The problem of unsupervised learning can be formulated as follows: Given a set of observed data, the goal is to estimate an unobservable underlying probability density function. This definition is reminiscent of density estimation in statistics. However, unsupervised learning consists of many other methods that try to summarize and explain key features of the data.
Clustering is one of the key ideas in unsupervised learning. It is the assignment of a set of data (observations) into subsets (clusters), so that data in the same cluster are similar in some sense. For example, one can find that most objects in the natural world fall into one of two categories: things that are brown and run away, and things that are green and don't run away.

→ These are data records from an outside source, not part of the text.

/-! ## The timebase, HALT and reset -/

/-- R79, R137, R163, R165, R166: the end of a block period while the part runs (the reports of past instants taken) advances the
block counter by one, counts every RUNNING hold-off and restore timer and every ATTACHED port's lease down by one, and begins
the next period; no lane changes. R162: the capture takes the scan frame: 0xE7, then for T0 to T7 the state, the gap-run flag
and the active lane, 31 for none, then 56 bits held high, which SCANO carries in the period; nothing else changes. In HALT
neither does anything. -/
def Obligations.BlockPeriodCountsAndScanIsCaptured : Prop :=
  ∀ s : State, s.rstnLow = false → (∀ t : Trunk, (s.trunk t).reports = []) →
    (s.monitor.state = .present →
      exec .blockPeriod s = .next { s with
        blockCounter := s.blockCounter + 1
        instantTaken := Vector.replicate 8 false
        scanCaptured := false
        trunks := s.trunks.map fun x => { x with sel := { x.sel with
          holdOff := match x.sel.holdOff with
            | .running n => .running (n - 1)
            | .idle => .idle
          restore := match x.sel.restore with
            | .running c n => .running c (n - 1)
            | .due c => .due c
            | .idle => .idle } }
        ports := s.ports.map fun x =>
          { x with leaseRemaining := if x.mode = .attached then x.leaseRemaining - 1 else x.leaseRemaining } } ∧
      exec .scanCapture s = .next { s with
        scanCaptured := true
        scano := some ((0xE7 :: s.trunks.toList.map fun x => oct ((match x.sel.mode with
            | .disabled => 0
            | .starved => 64
            | .carrying => 128
            | .switching => 192) + (if x.em.gapRun then 32 else 0) + match x.sel.active with
              | some l => l.val
              | none => 31)) ++ List.replicate 7 0xFF) }) ∧
    (s.monitor.state ≠ .present → exec .blockPeriod s = .next s ∧ exec .scanCapture s = .next s)

/-- R167, R168, R23, R43, R134, R164: HALT declared while the part runs (no step of a block position or report being left) makes
the monitor ABSENT with the halt duration at 0, holds TD and SCANO low, abandons blocks being received, and cuts a FETCH in
progress to 0x00 (one that is ignored keeps its own octets, R128), one whose kind octet is yet to come being in HALT from its status
octets on (log entry 14); every other record
keeps its value. A REFCLK edge makes an ABSENT monitor QUALIFYING; a gap takes it back to ABSENT, the halt's duration keeping
counting (log entry 16: times are operands). -/
def Obligations.HaltStopsThePart : Prop :=
  ∀ s : State, s.rstnLow = false →
    let cut := fun f : Transaction =>
      if f.isFetch = some true ∧ f.ignored = false ∧ f.phase ≠ .abandoned then { f with phase := .zeros } else { f with halted := true }
    (s.monitor.state = .present → (∀ l : Lane, (s.lane l).rx.due = []) → (∀ t : Trunk, (s.trunk t).reports = []) →
      exec .halt s = .next { s with
        monitor := { s.monitor with state := .absent, haltNs := 0 }
        lanes := s.lanes.map fun x => { x with rx := { x.rx with blockOpen := false } }
        trunks := s.trunks.map fun x => { x with em := { x.em with td := none } }
        ports := s.ports.map fun x => { x with transaction := x.transaction.map cut }
        scano := none }) ∧
    (∀ elapsed : Nat, s.monitor.state = .absent → exec (.qualifying elapsed) s = .next { s with
      monitor := { state := .qualifying, qualNs := 0, haltNs := s.monitor.haltNs + elapsed } }) ∧
    (∀ elapsed : Nat, s.monitor.state = .qualifying → elapsed < 1000000 →
      exec (.qualificationAbandoned elapsed) s = .next { s with
        monitor := { state := .absent, qualNs := elapsed, haltNs := s.monitor.haltNs + elapsed } })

The first group is called animals, and the second, plants. Clustering is the operation of grouping things together.
There are several different types of clustering that generally fall into the two following types:
- Partitional Clustering
- Hierarchical Clustering
Partitional Clustering
Partitional clustering aims to determine all clusters at once. It is simply a division of the set of data objects into non-overlapping subsets. An example of partitional clustering is K-means Clustering, which is presented below.

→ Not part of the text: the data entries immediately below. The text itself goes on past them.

-- ==== Sys2Proof/Laws/State.lean ====
section
/-! SUPPORT. The small lemmas of the record operations: what reading a field gives after each update (for every field of the
state and every update of Machine/Ops.lean, true by rfl), and reading a lane, a trunk or a port back. -/

namespace Sys2Proof.Machine

/-! ## Updates of a record are replacements of it -/

@[simp] theorem modLane_eq (s : State) (l : Lane) (f : LaneState → LaneState) :
    s.modLane l f = s.setLane l (f (s.lane l)) := rfl
@[simp] theorem modTrunk_eq (s : State) (t : Trunk) (f : TrunkState → TrunkState) :
    s.modTrunk t f = s.setTrunk t (f (s.trunk t)) := rfl
@[simp] theorem modPort_eq (s : State) (p : Port) (f : PortState → PortState) :
    s.modPort p f = s.setPort p (f (s.port p)) := rfl
@[simp] theorem modRx_eq (s : State) (l : Lane) (f : Receiver → Receiver) :
    s.modRx l f = s.setLane l { s.lane l with rx := f (s.lane l).rx } := rfl
@[simp] theorem modSel_eq (s : State) (t : Trunk) (f : Selection → Selection) :
    s.modSel t f = s.setTrunk t { s.trunk t with sel := f (s.trunk t).sel } := rfl
@[simp] theorem modEm_eq (s : State) (t : Trunk) (f : Emitter → Emitter) :
    s.modEm t f = s.setTrunk t { s.trunk t with em := f (s.trunk t).em } := rfl
@[simp] theorem offer_eq (s : State) (dest : List Port) (b : Block) (after : List Nat) (e : Event) :
    s.offer dest b after e = (s.offerHere dest b after e).tick := rfl

/-! ## Reading a record back -/

theorem lane_setLane (s : State) (l l' : Lane) (x : LaneState) :
    (s.setLane l x).lane l' = if l' = l then x else s.lane l' := by
  simp only [State.setLane, State.lane, Vector.getElem_set, Fin.ext_iff]
  split <;> split <;> first | rfl | omega

theorem trunk_setTrunk (s : State) (t t' : Trunk) (x : TrunkState) :
    (s.setTrunk t x).trunk t' = if t' = t then x else s.trunk t' := by
  simp only [State.setTrunk, State.trunk, Vector.getElem_set, Fin.ext_iff]
  split <;> split <;> first | rfl | omega

theorem port_setPort (s : State) (p p' : Port) (x : PortState) :
    (s.setPort p x).port p' = if p' = p then x else s.port p' := by
  simp only [State.setPort, State.port, Vector.getElem_set, Fin.ext_iff]
  split <;> split <;> first | rfl | omega

@[simp] theorem lane_setLane_self (s : State) (l : Lane) (x : LaneState) : (s.setLane l x).lane l = x := by
  simp [lane_setLane]
@[simp] theorem trunk_setTrunk_self (s : State) (t : Trunk) (x : TrunkState) : (s.setTrunk t x).trunk t = x := by
  simp [trunk_setTrunk]
@[simp] theorem port_setPort_self (s : State) (p : Port) (x : PortState) : (s.setPort p x).port p = x := by
  simp [port_setPort]

@[simp] theorem lane_setLane_ne (s : State) {l l' : Lane} (x : LaneState) (h : l' ≠ l) :
    (s.setLane l x).lane l' = s.lane l' := by simp [lane_setLane, h]
@[simp] theorem trunk_setTrunk_ne (s : State) {t t' : Trunk} (x : TrunkState) (h : t' ≠ t) :
    (s.setTrunk t x).trunk t' = s.trunk t' := by simp [trunk_setTrunk, h]
@[simp] theorem port_setPort_ne (s : State) {p p' : Port} (x : PortState) (h : p' ≠ p) :
    (s.setPort p x).port p' = s.port p' := by simp [port_setPort, h]

@[simp] theorem setTrunk_setTrunk (s : State) (t : Trunk) (x y : TrunkState) :
    (s.setTrunk t x).setTrunk t y = s.setTrunk t y := by simp [State.setTrunk]
@[simp] theorem setPort_setPort (s : State) (p : Port) (x y : PortState) :
    (s.setPort p x).setPort p y = s.setPort p y := by simp [State.setPort]
@[simp] theorem setLane_setLane (s : State) (l : Lane) (x y : LaneState) :
    (s.setLane l x).setLane l y = s.setLane l y := by simp [State.setLane]

@[simp] theorem setTrunk_trunk_self (s : State) (t : Trunk) : s.setTrunk t (s.trunk t) = s := by
  simp [State.setTrunk, State.trunk]
@[simp] theorem setLane_lane_self (s : State) (l : Lane) : s.setLane l (s.lane l) = s := by
  simp [State.setLane, State.lane]
@[simp] theorem setPort_port_self (s : State) (p : Port) : s.setPort p (s.port p) = s := by
  simp [State.setPort, State.port]

/-! ## The other fields -/


@[simp] theorem setLane_rstnLow (s : State) (l : Lane) (x : LaneState) : (s.setLane l x).rstnLow = s.rstnLow := rfl
@[simp] theorem setLane_started (s : State) (l : Lane) (x : LaneState) : (s.setLane l x).started = s.started := rfl
@[simp] theorem setLane_monitor (s : State) (l : Lane) (x : LaneState) : (s.setLane l x).monitor = s.monitor := rfl
@[simp] theorem setLane_blockCounter (s : State) (l : Lane) (x : LaneState) : (s.setLane l x).blockCounter = s.blockCounter := rfl
@[simp] theorem setLane_haltCount (s : State) (l : Lane) (x : LaneState) : (s.setLane l x).haltCount = s.haltCount := rfl
@[simp] theorem setLane_instantTaken (s : State) (l : Lane) (x : LaneState) : (s.setLane l x).instantTaken = s.instantTaken := rfl
@[simp] theorem setLane_scanCaptured (s : State) (l : Lane) (x : LaneState) : (s.setLane l x).scanCaptured = s.scanCaptured := rfl
@[simp] theorem setLane_scano (s : State) (l : Lane) (x : LaneState) : (s.setLane l x).scano = s.scano := rfl
@[simp] theorem setLane_trunks (s : State) (l : Lane) (x : LaneState) : (s.setLane l x).trunks = s.trunks := rfl
@[simp] theorem setLane_ports (s : State) (l : Lane) (x : LaneState) : (s.setLane l x).ports = s.ports := rfl
@[simp] theorem setLane_proposalCounter (s : State) (l : Lane) (x : LaneState) : (s.setLane l x).proposalCounter = s.proposalCounter := rfl
@[simp] theorem setLane_orphans (s : State) (l : Lane) (x : LaneState) : (s.setLane l x).orphans = s.orphans := rfl
@[simp] theorem setLane_triggers (s : State) (l : Lane) (x : LaneState) : (s.setLane l x).triggers = s.triggers := rfl
@[simp] theorem setLane_offers (s : State) (l : Lane) (x : LaneState) : (s.setLane l x).offers = s.offers := rfl
@[simp] theorem setLane_stamp (s : State) (l : Lane) (x : LaneState) : (s.setLane l x).stamp = s.stamp := rfl
@[simp] theorem setLane_freeCount (s : State) (l : Lane) (x : LaneState) : (s.setLane l x).freeCount = s.freeCount := rfl
@[simp] theorem setLane_pending (s : State) (l : Lane) (x : LaneState) : (s.setLane l x).pending = s.pending := rfl
@[simp] theorem setLane_trunk (s : State) (l : Lane) (x : LaneState) (i : Trunk) : (s.setLane l x).trunk i = s.trunk i := rfl
@[simp] theorem setLane_port (s : State) (l : Lane) (x : LaneState) (i : Port) : (s.setLane l x).port i = s.port i := rfl

@[simp] theorem setTrunk_rstnLow (s : State) (t : Trunk) (x : TrunkState) : (s.setTrunk t x).rstnLow = s.rstnLow := rfl
@[simp] theorem setTrunk_started (s : State) (t : Trunk) (x : TrunkState) : (s.setTrunk t x).started = s.started := rfl
@[simp] theorem setTrunk_monitor (s : State) (t : Trunk) (x : TrunkState) : (s.setTrunk t x).monitor = s.monitor := rfl
@[simp] theorem setTrunk_blockCounter (s : State) (t : Trunk) (x : TrunkState) : (s.setTrunk t x).blockCounter = s.blockCounter := rfl
@[simp] theorem setTrunk_haltCount (s : State) (t : Trunk) (x : TrunkState) : (s.setTrunk t x).haltCount = s.haltCount := rfl
@[simp] theorem setTrunk_instantTaken (s : State) (t : Trunk) (x : TrunkState) : (s.setTrunk t x).instantTaken = s.instantTaken := rfl
@[simp] theorem setTrunk_scanCaptured (s : State) (t : Trunk) (x : TrunkState) : (s.setTrunk t x).scanCaptured = s.scanCaptured := rfl
@[simp] theorem setTrunk_scano (s : State) (t : Trunk) (x : TrunkState) : (s.setTrunk t x).scano = s.scano := rfl
@[simp] theorem setTrunk_lanes (s : State) (t : Trunk) (x : TrunkState) : (s.setTrunk t x).lanes = s.lanes := rfl
@[simp] theorem setTrunk_ports (s : State) (t : Trunk) (x : TrunkState) : (s.setTrunk t x).ports = s.ports := rfl
@[simp] theorem setTrunk_proposalCounter (s : State) (t : Trunk) (x : TrunkState) : (s.setTrunk t x).proposalCounter = s.proposalCounter := rfl
@[simp] theorem setTrunk_orphans (s : State) (t : Trunk) (x : TrunkState) : (s.setTrunk t x).orphans = s.orphans := rfl
@[simp] theorem setTrunk_triggers (s : State) (t : Trunk) (x : TrunkState) : (s.setTrunk t x).triggers = s.triggers := rfl
@[simp] theorem setTrunk_offers (s : State) (t : Trunk) (x : TrunkState) : (s.setTrunk t x).offers = s.offers := rfl
@[simp] theorem setTrunk_stamp (s : State) (t : Trunk) (x : TrunkState) : (s.setTrunk t x).stamp = s.stamp := rfl
@[simp] theorem setTrunk_freeCount (s : State) (t : Trunk) (x : TrunkState) : (s.setTrunk t x).freeCount = s.freeCount := rfl
@[simp] theorem setTrunk_pending (s : State) (t : Trunk) (x : TrunkState) : (s.setTrunk t x).pending = s.pending := rfl
@[simp] theorem setTrunk_lane (s : State) (t : Trunk) (x : TrunkState) (i : Lane) : (s.setTrunk t x).lane i = s.lane i := rfl
@[simp] theorem setTrunk_port (s : State) (t : Trunk) (x : TrunkState) (i : Port) : (s.setTrunk t x).port i = s.port i := rfl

K-means Clustering is a parametric approach that aims to partition \(n\) data objects into \(k\) clusters where each data object is assigned to the cluster with the nearest mean. In other words, it tries to find the centers of natural clusters of the data objects.
To provide a formal description, consider a set of data objects \((x_1, x_2, \dots, x_n)\), where each data object is a real vector. K-means clustering aims to partition the \(n\) data objects into \(k\) clusters \(C = {C_1, C_2, \dots, C_k} (k \leq n) \), so that the within-cluster sum of squares is minimum:
$$\underset{\mathbf{C}} {\operatorname{arg\ min}} \sum_{i=1}^{k} \sum_{\mathbf x_j \in C_i} \left| \mathbf x_j - \boldsymbol\mu_i \right|^2$$
where \(\mu_i\) is the mean of data objects in \(C_i\). An algorithm that is often used for k-means clustering has the following steps, which are iterated (counted by \(t\)) until a convergence is reached (i.e. the assignments do not longer change).
Hierarchical Clustering
Hierarchical clustering is a non-parametric approach that aims to build a hierarchy of clusters. Approaches to hierarchical clustering generally fall into two types:
Agglomerative: a "bottom up" approach, in which one starts by inserting each data object into its own cluster, and pairs of clusters are merged as one moves up the hierarchy.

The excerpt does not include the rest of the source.